An unusual gentleman, who seemed to have a very particular, I hesitate to use the word fetish, but I probably should. He was wearing a suit made of what I would describe as 'dummy' rubber - That thick, yellow tinged clear rubber that baby's dummy are made of... It had no seperate arms, these were constricted by his sides, and his legs were similarly constrained (I think, although I may be wrong - I remember wondering whether he'd been placed there by a friend or he'd shrugged his way there like 'The Very Perverted Catterpillar'). He spent the entire night lying in the doorway of the Ladies Conveniences, occasionally thanking the people who took the time to tread on him, with stilletos. And you'll notice I said people, not ladies, as both the wearers of the footwear, and the gender of toilet user were fairly mix and match.

The last people who particularly stick in my mind were a very accomodating couple... We went to have a sit down, after and hour or so of being bombarded with Dutch Techno music and performers taking angle-grinders to their codpieces and found a seat opposite them. The young lady was sturdily built and topless. I will not even try to estimate her cupsize, but I'm fairly sure it was at the end of the alphabet where the high-scoring scrabble tiles live. She was providing a service for her boyfriend, normally reserved for hungry new-born babies and for some reason frowned upon in train carriages.

Once he'd had his fill, as it were, he stood up, thanked the young lady, shook the hand of the almost skeletal gentleman sat on the other side of her. (Which I thought was the most insanely British thing I had ever seen in my life) and walked off. It turns out that the skinny chap was her boyfriend and the gentleman with the brand new milk moo-stache was simply a fellow partygoer. He looked at me, rasied his eyebrows, and pointed at his partner. I shook my head, waved my hand in a negative fashion and patted my stomach - Immediately thinking that me not wanting to suckle from his girlfriend/wife because I wasn't hungry was probably not the reply that he was expecting.

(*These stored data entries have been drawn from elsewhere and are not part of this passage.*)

/-- Clamping unit 1 to 1 in replica 1, releasing it, and a record of unit 64. -/
theorem test_suaClamp : ∃ (op : OpWord) (g : Nat → State), op = opw .s 0x42 [(0, 0x7FFFC), (19, 1), (35, 2)] ∧
    g = (fun n => (lay (one op)).wr 0 .tile 0x7FFFC (natLe 4 n)) ∧ AtHead (g (2 ^ 17 + 2 ^ 16)) 0 .s op ∧ CleanCore (g (2 ^ 17 + 2 ^ 16)) 0 ∧
    AtHead (g (2 ^ 17 + 2 ^ 15)) 0 .s op ∧ AtHead (g (64 * 2 ^ 17)) 0 .s op ∧ opOpcode op = 0x42 ∧ opReserved [(0, 51)] op = false ∧
    bitsOf op 19 16 = 1 ∧ bitsOf op 0 19 % 4 = 0 ∧ bitsOf op 0 19 + 4 ≤ 0x80000 ∧
    (∀ n, n ∈ [2 ^ 17 + 2 ^ 16, 2 ^ 17 + 2 ^ 15, 64 * 2 ^ 17] → ((g n).core 0).phase = none ∧ (g n).maskOk 0 (bitsOf op 35 16) = true ∧
      ((g n).stop 0).outbound = [] ∧ (g n).rdNat 0 .tile (bitsOf op 0 19) 4 = n ∧ (g n).units 0 = 64 ∧
      bitOf ((g n).lace 0 ((g n).descAt 0 1)) 13 = true ∧ bitOf ((g n).lace 0 ((g n).descAt 0 1)) 12 = false ∧
      (g n).descAt 0 1 ≠ (g n).clampAt 0 0 ∧ (g n).stateAt 0 1 0 ≠ (g n).clampAt 0 0 ∧ (g n).stateAt 0 1 0 ≠ (g n).descAt 0 1) ∧
    ((run (.suaClamp 0) (g (2 ^ 17 + 2 ^ 16))).clampBit 0 1 = true ∧ (run (.suaClamp 0) (g (2 ^ 17 + 2 ^ 16))).unitState 0 1 1 = true ∧
      (run (.suaClamp 0) (g (2 ^ 17 + 2 ^ 15))).clampBit 0 1 = false) ∧
    has [(qFaultCode 0 .s, 0x11)] (run (.suaClamp 0) (g (64 * 2 ^ 17))) = true :=
  ⟨_, _, rfl, rfl, atHead (by decide +kernel), clean (by decide +kernel), atHead (by decide +kernel), atHead (by decide +kernel), by decide +kernel⟩

/-- SNAP of 64 states as bytes to the end of tile memory; CLRCOUNT of replica 1. -/
theorem test_suaSnap : ∃ (op cl : OpWord) (s u : State), op = opw .s 0x43 [(0, 0x7FFC0), (34, 64), (50, 1), (112, 1)] ∧ cl = opw .s 0x44 [(50, 1)] ∧
    s = (lay (one op)).setLace 0 0x4C0 2 ∧ u = (lay (one cl)).setLace 0 0x4C2 7 ∧ AtHead s 0 .s op ∧ AtHead u 0 .s cl ∧ CleanCore s 0 ∧
    (s.core 0).phase = none ∧ (u.core 0).phase = none ∧ bitsOf op 50 4 < s.replicas 0 ∧ bitsOf cl 50 4 < u.replicas 0 ∧ opOpcode op = 0x43 ∧
    opReserved [(0, 54), (112, 1)] op = false ∧ bitsOf op 0 19 % 64 = 0 ∧ bitsOf op 19 15 % 64 = 0 ∧ bitsOf op 34 16 = 64 ∧
    bitsOf op 19 15 + 64 ≤ s.unitsUp 0 ∧ bitsOf op 0 19 + 64 ≤ 0x80000 ∧ opOpcode cl = 0x44 ∧ opReserved [(50, 4)] cl = false ∧
    (run (.suaSnap 0) s).rd 0 .tile 0x7FFC0 3 = [0, 1, 0] ∧ (run (.suaClrcount 0) u).lace 0 0x4C2 = 0 :=
  ⟨_, _, _, _, rfl, rfl, rfl, rfl, atHead (by decide +kernel), atHead (by decide +kernel), clean (by decide +kernel), by decide +kernel⟩
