-- ==== Sys2Proof/Machine/Ops.lean ====
section
/-! DEFINITION. The named operations every meaning is built from: register fields, time and stamps, deck bytes, power
and clock guards. -/

namespace Sys2Proof.Machine

/-! ### Register fields -/

/-- What field `f` of instance (i, j) holds. -/
def State.rd (s : State) (f : Fld) (i : Nat := 0) (j : Nat := 0) : Nat :=
  Sparse.get s.rf (f.reset i j) (f.key i j)

/-- Make field `f` of instance (i, j) hold `v`, cut to the field's width. -/
def State.wr (s : State) (f : Fld) (v : Nat) (i : Nat := 0) (j : Nat := 0) : State :=
  { s with rf := Sparse.set s.rf (f.reset i j) (f.key i j) (v % 2 ^ f.width) }

/-- A one-bit field as a truth value. -/
def State.bit (s : State) (f : Fld) (i : Nat := 0) (j : Nat := 0) : Bool := s.rd f i j != 0

/-- Set or clear a one-bit field. -/
def State.wrB (s : State) (f : Fld) (b : Bool) (i : Nat := 0) (j : Nat := 0) : State := s.wr f b.toNat i j

/-- Add to a saturating counter. -/
def State.addSat (s : State) (f : Fld) (k : Nat) (i : Nat := 0) (j : Nat := 0) : State :=
  s.wr f (min (2 ^ f.width - 1) (s.rd f i j + k)) i j

/-- Count once in a saturating counter. -/
def State.incSat (s : State) (f : Fld) (i : Nat := 0) (j : Nat := 0) : State := s.addSat f 1 i j

/-- A `w`-bit number read as two's complement. -/
def signed (w n : Nat) : Int := if n % 2 ^ w < 2 ^ (w - 1) then (n % 2 ^ w : Nat) else (n % 2 ^ w : Nat) - 2 ^ w

/-- An integer as a `w`-bit two's complement number. -/
def unsigned (w : Nat) (z : Int) : Nat := (z % 2 ^ w).toNat

/-- A signed field's value. -/
def State.rdS (s : State) (f : Fld) (i : Nat := 0) (j : Nat := 0) : Int := signed f.width (s.rd f i j)

/-- Write a signed field. -/
def State.wrS (s : State) (f : Fld) (z : Int) (i : Nat := 0) (j : Nat := 0) : State := s.wr f (unsigned f.width z) i j

/-- The bit `k` of a bit map field. -/
def State.mapBit (s : State) (f : Fld) (k : Nat) (i : Nat := 0) (j : Nat := 0) : Bool := (s.rd f i j).testBit k

/-- Set the bit `k` of a bit map field. -/
def State.setMap (s : State) (f : Fld) (k : Nat) (i : Nat := 0) (j : Nat := 0) : State :=
  s.wr f (s.rd f i j ||| 2 ^ k) i j

/-- Clear the bit `k` of a bit map field. -/
def State.clrMap (s : State) (f : Fld) (k : Nat) (i : Nat := 0) (j : Nat := 0) : State :=
  if s.mapBit f k i j then s.wr f (s.rd f i j - 2 ^ k) i j else s

/-- A 48-bit number held in two registers, low word and high half. -/
def State.rd48 (s : State) (lo hi : Fld) (i : Nat := 0) : Nat := s.rd lo i + 2 ^ 32 * (s.rd hi i % 2 ^ 16)

/-- Write a 48-bit number into two registers. -/
def State.wr48 (s : State) (lo hi : Fld) (v : Nat) (i : Nat := 0) : State :=
  (s.wr lo (v % 2 ^ 32) i).wr hi (v / 2 ^ 32 % 2 ^ 16) i

/-- Apply `f` once for every element of a list. -/
def State.each {α : Type} (s : State) (l : List α) (f : State → α → State) : State := l.foldl f s

/-- Draw a fresh argument for a free value. -/
def State.fresh (s : State) : Nat × State := (s.freeCtr, { s with freeCtr := s.freeCtr + 1 })

/-! ### Power, reset, freeze -/

/-- The switched power domains, by their bit in SYS_PD_CTL.ON (R470). -/
inductive Dom where
  | pierA | pierB | deck | link | net | conv | meter | sol | mot | fan
  deriving DecidableEq, Repr

/-- A domain's bit number (R470). -/
def Dom.bit : Dom → Nat
  | .pierA => 0 | .pierB => 1 | .deck => 2 | .link => 3 | .net => 4
  | .conv => 5 | .meter => 6 | .sol => 7 | .mot => 8 | .fan => 9

/-- The domain is on, and its clock runs: PD_LINK and PD_NET stop with PLL_L and PLL_N (R32). A register access to a block of
PD_NET while PLL_N has no lock ends as with the domain off: log entry 204. -/
def State.domOn (s : State) (d : Dom) : Bool :=
  s.mapBit F.SYS_PD_STAT_IS_ON d.bit && (match d with
    | .link => s.bit F.SYS_PLL_STAT_PLL_L_LOCK
    | .net => s.bit F.SYS_PLL_STAT_PLL_N_LOCK
    | _ => true)

/-- Neither in reset nor with its clocks gated by a freeze (R461, R504): the device can act on a command. -/
def State.alive (s : State) : Bool := s.power.rst != .asserted && !s.dbg.gated

/-- The joint is trained (R12), so that the bearing die can be reached. -/
def State.joint (s : State) : Bool := s.bit F.SYS_JOINT_STAT_LINK_UP

/-- Run `f` when the device can act and the domains it needs are on; otherwise the command has no effect. -/
def State.act (s : State) (ds : List Dom) (f : State → State) : Out :=
  if s.alive && ds.all s.domOn then .next (f s) else .next s

/-- Run `f` when an access can reach the bearing die (R12, R13) and the domains it needs are on; otherwise it is refused and
nothing changes. -/
def State.reach (s : State) (ds : List Dom) (f : State → State) : Out :=
  s.act ds fun s => if s.joint then f s else s

/-! ### Time and stamps -/

/-- CK_DECK cycles of a span of length code `sel` (R39). -/
def deckCycles (sel : Nat) : Nat := 100000 * 2 ^ sel

/-- CK_CONV cycles of a span (R39). -/
def convCycles (sel : Nat) : Nat := 32000 * 2 ^ sel

/-- CK_PIER cycles of a span (R39). -/
def pierCycles (sel : Nat) : Nat := 150000 * 2 ^ sel

/-- Span length in µs (R39). -/
def spanUs (sel : Nat) : Nat := 250 * 2 ^ sel

/-- The length code now in force. -/
def State.sel (s : State) : Nat := s.rd F.SPAN_STAT_CUR_SEL

/-- Ticks are being generated. -/
def State.running (s : State) : Bool := s.bit F.SPAN_CTL_RUN

/-- The frame number: 0 before tick 0 (R541). -/
def State.frame (s : State) : Nat := s.span.frame

/-- The stamp offset now: floor(DECK_CYC × 65,536 / cycles per span) (R95); in a span that a correction made longer, its last
cycles keep the last offset. -/
def State.offset (s : State) : Nat := min 65535 (s.span.phase * 65536 / deckCycles s.sel)

/-- The span in progress in ps, with what is left of a CK_DECK cycle from the spans before: its length (R39) and a follower's
corrections (R389). -/
def State.spanPs (s : State) : Nat := ((deckCycles s.sel * 2500 + s.span.frac : Nat) + s.span.rate + s.span.extra).toNat

/-- CK_DECK cycles of the span in progress. -/
def State.spanCyc (s : State) : Nat := s.spanPs / 2500

/-! ### Time on the bearing die -/

/-- CK_CONV cycles from reset to now. -/
def State.convAbs (s : State) : Nat := (s.span.tickCyc + s.span.phase) * 8 / 25

/-- The bearing die's span that CK_CONV cycle `t` from reset lies in: the newest that has begun by then. -/
def State.bearAt (s : State) (t : Nat) : Option BearSpan :=
  (s.span.bear.find? fun b => decide (b.start ≤ t)).or s.span.bear.getLast?

/-- The stamp of CK_CONV cycle `t` from reset: the frame of its span, and the CK_CONV cycles since the bearing tick scaled by
65,536 over the cycles per span (R55). Before the first tick the frame is the frame number and the offset 0 (R541). -/
def State.stampAt (s : State) (t : Nat) : Nat × Nat :=
  match s.bearAt t with
  | some b => (b.frame, min 65535 ((t - b.start) * 65536 / convCycles b.sel))
  | none => (s.frame, 0)

/-- The stamp of now on the bearing die. -/
def State.stamp (s : State) : Nat × Nat := s.stampAt s.convAbs

/-- CK_CONV cycle from reset at which the bearing die's span in progress began. -/
def State.bearStart (s : State) : Nat := (s.span.bear.head?.map (·.start)).getD 0

/-- CK_DECK cycles after the tick at which the bearing die stands `cc` CK_CONV cycles after its own tick (R55). -/
def State.bearPhase (s : State) (cc : Nat) : Nat :=
  match s.span.bear.head? with
  | some b => ((b.start + cc) * 25 + 7) / 8 - s.span.tickCyc
  | none => (cc * 25 + 7) / 8

/-- The device's own ID (R37): 0xFFFF until it is locked. -/
def State.devId (s : State) : Nat := if s.bit F.SYS_DEVICE_ID_LOCK then s.rd F.SYS_DEVICE_ID_ID else 0xFFFF

/-- µs from reset to now. -/
def State.nowUs (s : State) : Nat := (s.span.tickCyc + s.span.phase) / 400

/-- The steps of the start-up order (SYS_START_STAT.STEP). -/
inductive Step where
  | build | boot | config | admission | role | join | prime | coherent | output | dead
  deriving DecidableEq, Repr

/-- The code of a start-up step. -/
def Step.code : Step → Nat
  | .build => 0 | .boot => 1 | .config => 2 | .admission => 3 | .role => 4
  | .join => 5 | .prime => 6 | .coherent => 7 | .output => 8 | .dead => 15

/-- The start-up order stands at step `k`. -/
def State.atStep (s : State) (k : Step) : Bool := s.rd F.SYS_START_STAT_STEP == k.code

/-- The span in progress is coherent (R475): tick P + 1 has passed. -/
def State.coherent (s : State) : Bool := s.running && (s.atStep .coherent || s.atStep .output)

/-- SPAN_STAT.WINDOW codes (SPAN registers). -/
inductive Win where
  | commit | opened | writeClosed | inputClosed
  deriving DecidableEq, Repr

/-- The code of a window. -/
def Win.code : Win → Nat
  | .commit => 0 | .opened => 1 | .writeClosed => 2 | .inputClosed => 3

/-- The span stands in window `w`. -/
def State.inWin (s : State) (w : Win) : Bool := s.rd F.SPAN_STAT_WINDOW == w.code

/-- At write-close or later in the span (R45); never before RUN (R541). -/
def State.writeClosed (s : State) : Bool := s.running && (s.inWin .writeClosed || s.inWin .inputClosed)

/-- At input-close or later in the span (R46); never before RUN (R541). -/
def State.inputClosed (s : State) : Bool := s.running && s.inWin .inputClosed

/-! ### Deck SRAM bytes (loop area and above) -/

/-- The bytes of the deck above the point regions start here (R27). -/
def deckRamBase : Nat := 0x00800000

/-- The last deck address plus one (R22). -/
def deckEnd : Nat := 0x02000000

/-- A byte of deck SRAM above the point regions. -/
def State.dByte (s : State) (a : Nat) : Byte := Sparse.get s.deck 0 a

/-- Write a byte of deck SRAM above the point regions. -/
def State.setDByte (s : State) (a : Nat) (b : Byte) : State := { s with deck := Sparse.set s.deck 0 a b }

/-- `n` bytes from `a` as a little-endian number (R3). -/
def leBytes (f : Nat → Byte) (a : Nat) : Nat → Nat
  | 0 => 0
  | n + 1 => (f a).toNat + 256 * leBytes f (a + 1) n

/-- `n` bytes of a number, lowest first (R3). -/
def toBytes (v : Nat) : Nat → List Byte
  | 0 => []
  | n + 1 => BitVec.ofNat 8 v :: toBytes (v / 256) n

/-- A deck SRAM word above the point regions. -/
def State.dWord (s : State) (a : Nat) : Nat := leBytes s.dByte a 4

/-- Write bytes of deck SRAM above the point regions from address `a`. -/
def State.setDBytes (s : State) (a : Nat) : List Byte → State
  | [] => s
  | b :: bs => (s.setDByte a b).setDBytes (a + 1) bs

/-- Write a deck SRAM word above the point regions. -/
def State.setDWord (s : State) (a v : Nat) : State := s.setDBytes a (toBytes v 4)

/-- `n` bytes of deck SRAM. -/
def State.dBytes (s : State) (a n : Nat) : List Byte := (List.range n).map fun k => s.dByte (a + k)

/-- A range touches the region from `lo` up to `hi`. -/
def touches (a len lo hi : Nat) : Bool := a < hi && lo < a + len

/-- The ECC errors of the quarters a write covers are gone (R453). -/
def State.eccClear (s : State) (a len : Nat) : State :=
  let keep (q : Nat) : Bool := !touches a len (8 * q) (8 * q + 8)
  { s with health := { s.health with
    poisoned := s.health.poisoned.filter keep, upsets := s.health.upsets.filter fun u => keep u.1 } }

/-- An address range lies wholly in the general-use region (R27). -/
def inGeneral (a len : Nat) : Bool := 0x01900000 ≤ a && a + len ≤ 0x02000000

/-- An address range lies wholly in the program overlay store (R27). -/
def inOverlay (a len : Nat) : Bool := 0x01100000 ≤ a && a + len ≤ 0x01900000

end Sys2Proof.Machine
end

We made our excuses and left.

The rest of the evening (Well, early hours of the morning to be exact) passed without many other major incidents, we bumped into our friends a few times, we were 'halloooed' and flashed from the balcony by our new-found transvestite horde, we talked to some people who I've since found out were 'famous' in that particular scene and through them, got invited to a couple of after-parties.

We didn't attend them unfortunately, the thought of getting a cab halfway across town, partying until lunchtime and then doing the walk of shame back to the hotel didn't sound that appealing - And I was pretty tired. But given the chance again... I'd be there like a shot, and you should too. And I now fully understand why a significant number of people there were virtually naked...

PVC's bloody hot to wear...


  1. Re Mr Gainsborough and transvestites - are you referring to 'The Honorable Richard Savage Nassau de Zuylestein' or 'The Blue Boy'? Do spill the beans...

    1. Stylistically, the former - Complete with Tricorn Hat, I'm sure the MP for Colchester & Waldon would never have participated in such revelry himself of course.